### WHAT IS BEING ASKED
Each line in the records that mentions the word "after" needs to be listed.

- - - -

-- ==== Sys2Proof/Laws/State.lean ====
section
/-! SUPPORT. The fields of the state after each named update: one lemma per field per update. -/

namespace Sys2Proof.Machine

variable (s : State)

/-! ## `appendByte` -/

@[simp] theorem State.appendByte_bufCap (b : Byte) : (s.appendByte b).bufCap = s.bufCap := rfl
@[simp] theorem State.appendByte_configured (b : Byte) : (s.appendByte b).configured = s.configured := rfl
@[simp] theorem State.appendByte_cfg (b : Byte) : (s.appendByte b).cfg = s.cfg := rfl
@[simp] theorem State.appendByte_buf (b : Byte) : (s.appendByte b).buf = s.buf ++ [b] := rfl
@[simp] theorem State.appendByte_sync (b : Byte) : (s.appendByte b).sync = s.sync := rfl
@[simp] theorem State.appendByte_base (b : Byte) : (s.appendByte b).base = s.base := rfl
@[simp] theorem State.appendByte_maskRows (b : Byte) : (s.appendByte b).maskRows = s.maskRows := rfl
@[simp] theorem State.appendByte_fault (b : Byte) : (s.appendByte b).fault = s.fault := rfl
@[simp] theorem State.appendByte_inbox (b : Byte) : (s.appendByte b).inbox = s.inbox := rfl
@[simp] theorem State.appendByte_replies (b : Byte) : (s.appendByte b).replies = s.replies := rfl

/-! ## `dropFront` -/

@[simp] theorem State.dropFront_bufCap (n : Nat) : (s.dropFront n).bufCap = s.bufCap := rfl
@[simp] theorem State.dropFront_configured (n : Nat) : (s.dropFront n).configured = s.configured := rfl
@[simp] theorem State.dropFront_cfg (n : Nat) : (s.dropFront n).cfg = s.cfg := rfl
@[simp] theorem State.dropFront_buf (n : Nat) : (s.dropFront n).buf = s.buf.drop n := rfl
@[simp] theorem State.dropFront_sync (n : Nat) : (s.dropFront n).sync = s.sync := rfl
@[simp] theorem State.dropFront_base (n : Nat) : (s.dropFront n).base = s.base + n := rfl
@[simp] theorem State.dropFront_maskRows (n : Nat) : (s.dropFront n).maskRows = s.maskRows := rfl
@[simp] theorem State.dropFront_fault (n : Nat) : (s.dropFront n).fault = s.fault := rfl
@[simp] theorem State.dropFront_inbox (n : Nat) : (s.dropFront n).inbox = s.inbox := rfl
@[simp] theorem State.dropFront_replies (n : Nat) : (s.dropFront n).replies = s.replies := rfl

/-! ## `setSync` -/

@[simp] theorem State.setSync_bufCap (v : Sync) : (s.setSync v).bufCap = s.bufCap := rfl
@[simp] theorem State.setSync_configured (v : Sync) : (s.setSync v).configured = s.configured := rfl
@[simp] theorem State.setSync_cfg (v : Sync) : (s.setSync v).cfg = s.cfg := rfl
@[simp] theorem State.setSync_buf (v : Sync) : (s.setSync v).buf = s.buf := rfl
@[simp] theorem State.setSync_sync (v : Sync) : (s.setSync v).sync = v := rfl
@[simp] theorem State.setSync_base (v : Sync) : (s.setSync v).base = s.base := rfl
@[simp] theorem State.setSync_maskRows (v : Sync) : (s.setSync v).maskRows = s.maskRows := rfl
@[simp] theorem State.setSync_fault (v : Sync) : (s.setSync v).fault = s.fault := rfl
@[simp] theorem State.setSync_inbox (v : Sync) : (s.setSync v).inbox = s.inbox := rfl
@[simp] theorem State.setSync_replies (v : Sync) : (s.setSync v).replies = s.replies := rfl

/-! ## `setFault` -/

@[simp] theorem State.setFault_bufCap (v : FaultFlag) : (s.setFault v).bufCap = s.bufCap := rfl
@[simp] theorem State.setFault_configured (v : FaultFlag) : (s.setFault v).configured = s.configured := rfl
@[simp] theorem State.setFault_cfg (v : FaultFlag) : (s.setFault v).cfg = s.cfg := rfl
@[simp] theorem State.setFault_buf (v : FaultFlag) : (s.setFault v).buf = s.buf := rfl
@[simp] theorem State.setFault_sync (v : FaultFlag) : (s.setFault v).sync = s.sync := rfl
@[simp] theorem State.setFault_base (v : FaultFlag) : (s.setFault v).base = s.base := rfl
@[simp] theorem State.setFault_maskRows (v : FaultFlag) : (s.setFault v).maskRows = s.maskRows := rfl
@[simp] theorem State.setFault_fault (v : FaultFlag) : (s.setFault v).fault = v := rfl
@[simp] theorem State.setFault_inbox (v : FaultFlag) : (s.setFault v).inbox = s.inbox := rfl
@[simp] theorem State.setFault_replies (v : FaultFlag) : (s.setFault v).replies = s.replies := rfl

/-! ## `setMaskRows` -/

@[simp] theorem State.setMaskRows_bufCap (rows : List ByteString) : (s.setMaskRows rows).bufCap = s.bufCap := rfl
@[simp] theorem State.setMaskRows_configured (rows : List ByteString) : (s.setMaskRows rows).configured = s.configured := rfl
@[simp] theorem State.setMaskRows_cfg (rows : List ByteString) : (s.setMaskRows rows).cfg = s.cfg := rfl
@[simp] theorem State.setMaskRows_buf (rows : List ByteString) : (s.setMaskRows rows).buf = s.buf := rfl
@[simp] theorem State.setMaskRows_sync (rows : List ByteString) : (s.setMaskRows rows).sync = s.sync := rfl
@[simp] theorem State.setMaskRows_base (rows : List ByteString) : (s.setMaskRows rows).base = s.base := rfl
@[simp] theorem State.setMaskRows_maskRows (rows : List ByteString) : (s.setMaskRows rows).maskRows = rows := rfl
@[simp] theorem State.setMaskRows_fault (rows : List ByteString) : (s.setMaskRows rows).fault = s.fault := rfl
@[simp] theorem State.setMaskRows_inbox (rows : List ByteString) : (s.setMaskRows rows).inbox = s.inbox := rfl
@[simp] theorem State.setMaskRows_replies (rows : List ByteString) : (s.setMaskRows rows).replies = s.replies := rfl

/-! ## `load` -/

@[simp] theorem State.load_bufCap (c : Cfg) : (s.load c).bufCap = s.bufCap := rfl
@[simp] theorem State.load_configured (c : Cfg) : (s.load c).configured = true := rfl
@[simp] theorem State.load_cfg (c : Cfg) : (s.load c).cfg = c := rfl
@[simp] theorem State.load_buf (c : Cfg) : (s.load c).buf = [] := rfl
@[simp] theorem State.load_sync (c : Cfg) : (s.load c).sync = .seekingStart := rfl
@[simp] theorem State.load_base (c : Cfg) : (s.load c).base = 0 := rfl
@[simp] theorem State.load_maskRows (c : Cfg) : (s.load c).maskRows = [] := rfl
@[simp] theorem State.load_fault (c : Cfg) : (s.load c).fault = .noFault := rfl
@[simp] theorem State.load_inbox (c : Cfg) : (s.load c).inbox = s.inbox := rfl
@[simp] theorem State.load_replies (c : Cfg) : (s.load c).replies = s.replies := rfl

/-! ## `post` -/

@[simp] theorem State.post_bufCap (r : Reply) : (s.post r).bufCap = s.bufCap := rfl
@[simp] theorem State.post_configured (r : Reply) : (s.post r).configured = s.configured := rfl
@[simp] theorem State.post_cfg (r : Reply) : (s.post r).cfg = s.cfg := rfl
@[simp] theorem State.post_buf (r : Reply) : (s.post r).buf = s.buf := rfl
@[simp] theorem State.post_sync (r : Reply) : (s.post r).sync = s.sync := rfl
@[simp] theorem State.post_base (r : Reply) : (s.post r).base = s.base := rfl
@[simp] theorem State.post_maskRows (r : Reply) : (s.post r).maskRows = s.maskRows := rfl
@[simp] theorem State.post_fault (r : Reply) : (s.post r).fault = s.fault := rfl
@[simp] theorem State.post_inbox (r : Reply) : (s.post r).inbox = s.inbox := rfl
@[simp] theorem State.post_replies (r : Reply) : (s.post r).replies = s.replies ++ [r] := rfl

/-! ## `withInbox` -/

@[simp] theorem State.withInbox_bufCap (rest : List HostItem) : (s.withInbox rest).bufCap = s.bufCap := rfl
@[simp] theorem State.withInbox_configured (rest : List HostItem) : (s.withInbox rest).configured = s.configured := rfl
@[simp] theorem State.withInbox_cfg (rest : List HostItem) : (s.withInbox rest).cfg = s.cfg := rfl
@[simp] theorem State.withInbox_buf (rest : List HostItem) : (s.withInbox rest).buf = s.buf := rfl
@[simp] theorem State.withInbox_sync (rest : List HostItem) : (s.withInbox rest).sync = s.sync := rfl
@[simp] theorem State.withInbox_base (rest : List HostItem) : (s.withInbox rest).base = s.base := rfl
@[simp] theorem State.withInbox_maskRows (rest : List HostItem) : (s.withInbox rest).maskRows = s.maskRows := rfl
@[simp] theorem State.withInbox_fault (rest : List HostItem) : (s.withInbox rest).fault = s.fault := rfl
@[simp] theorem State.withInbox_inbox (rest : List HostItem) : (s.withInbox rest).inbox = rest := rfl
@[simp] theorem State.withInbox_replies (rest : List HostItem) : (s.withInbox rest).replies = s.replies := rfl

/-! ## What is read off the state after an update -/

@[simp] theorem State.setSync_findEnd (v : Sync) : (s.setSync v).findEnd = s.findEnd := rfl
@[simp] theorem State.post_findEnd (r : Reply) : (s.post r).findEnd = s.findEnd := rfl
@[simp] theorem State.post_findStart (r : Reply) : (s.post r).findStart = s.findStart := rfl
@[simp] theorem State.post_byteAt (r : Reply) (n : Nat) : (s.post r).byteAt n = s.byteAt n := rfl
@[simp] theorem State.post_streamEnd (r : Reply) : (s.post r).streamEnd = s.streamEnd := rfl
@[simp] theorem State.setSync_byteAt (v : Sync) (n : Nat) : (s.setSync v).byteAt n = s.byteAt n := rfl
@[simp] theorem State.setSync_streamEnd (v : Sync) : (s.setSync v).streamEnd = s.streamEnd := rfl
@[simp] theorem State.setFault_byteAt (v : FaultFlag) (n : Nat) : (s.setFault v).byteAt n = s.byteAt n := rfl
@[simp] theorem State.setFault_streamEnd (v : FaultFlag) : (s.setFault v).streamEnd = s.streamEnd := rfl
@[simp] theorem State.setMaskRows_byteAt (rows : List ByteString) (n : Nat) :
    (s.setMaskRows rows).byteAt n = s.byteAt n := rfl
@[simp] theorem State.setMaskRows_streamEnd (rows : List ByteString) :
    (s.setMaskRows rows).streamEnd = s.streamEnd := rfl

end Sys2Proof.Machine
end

- - - -

### FINISHED EXERCISE
/-! SUPPORT. The fields of the state after each named update: one lemma per field per update. -/
/-! ## What is read off the state after an update -/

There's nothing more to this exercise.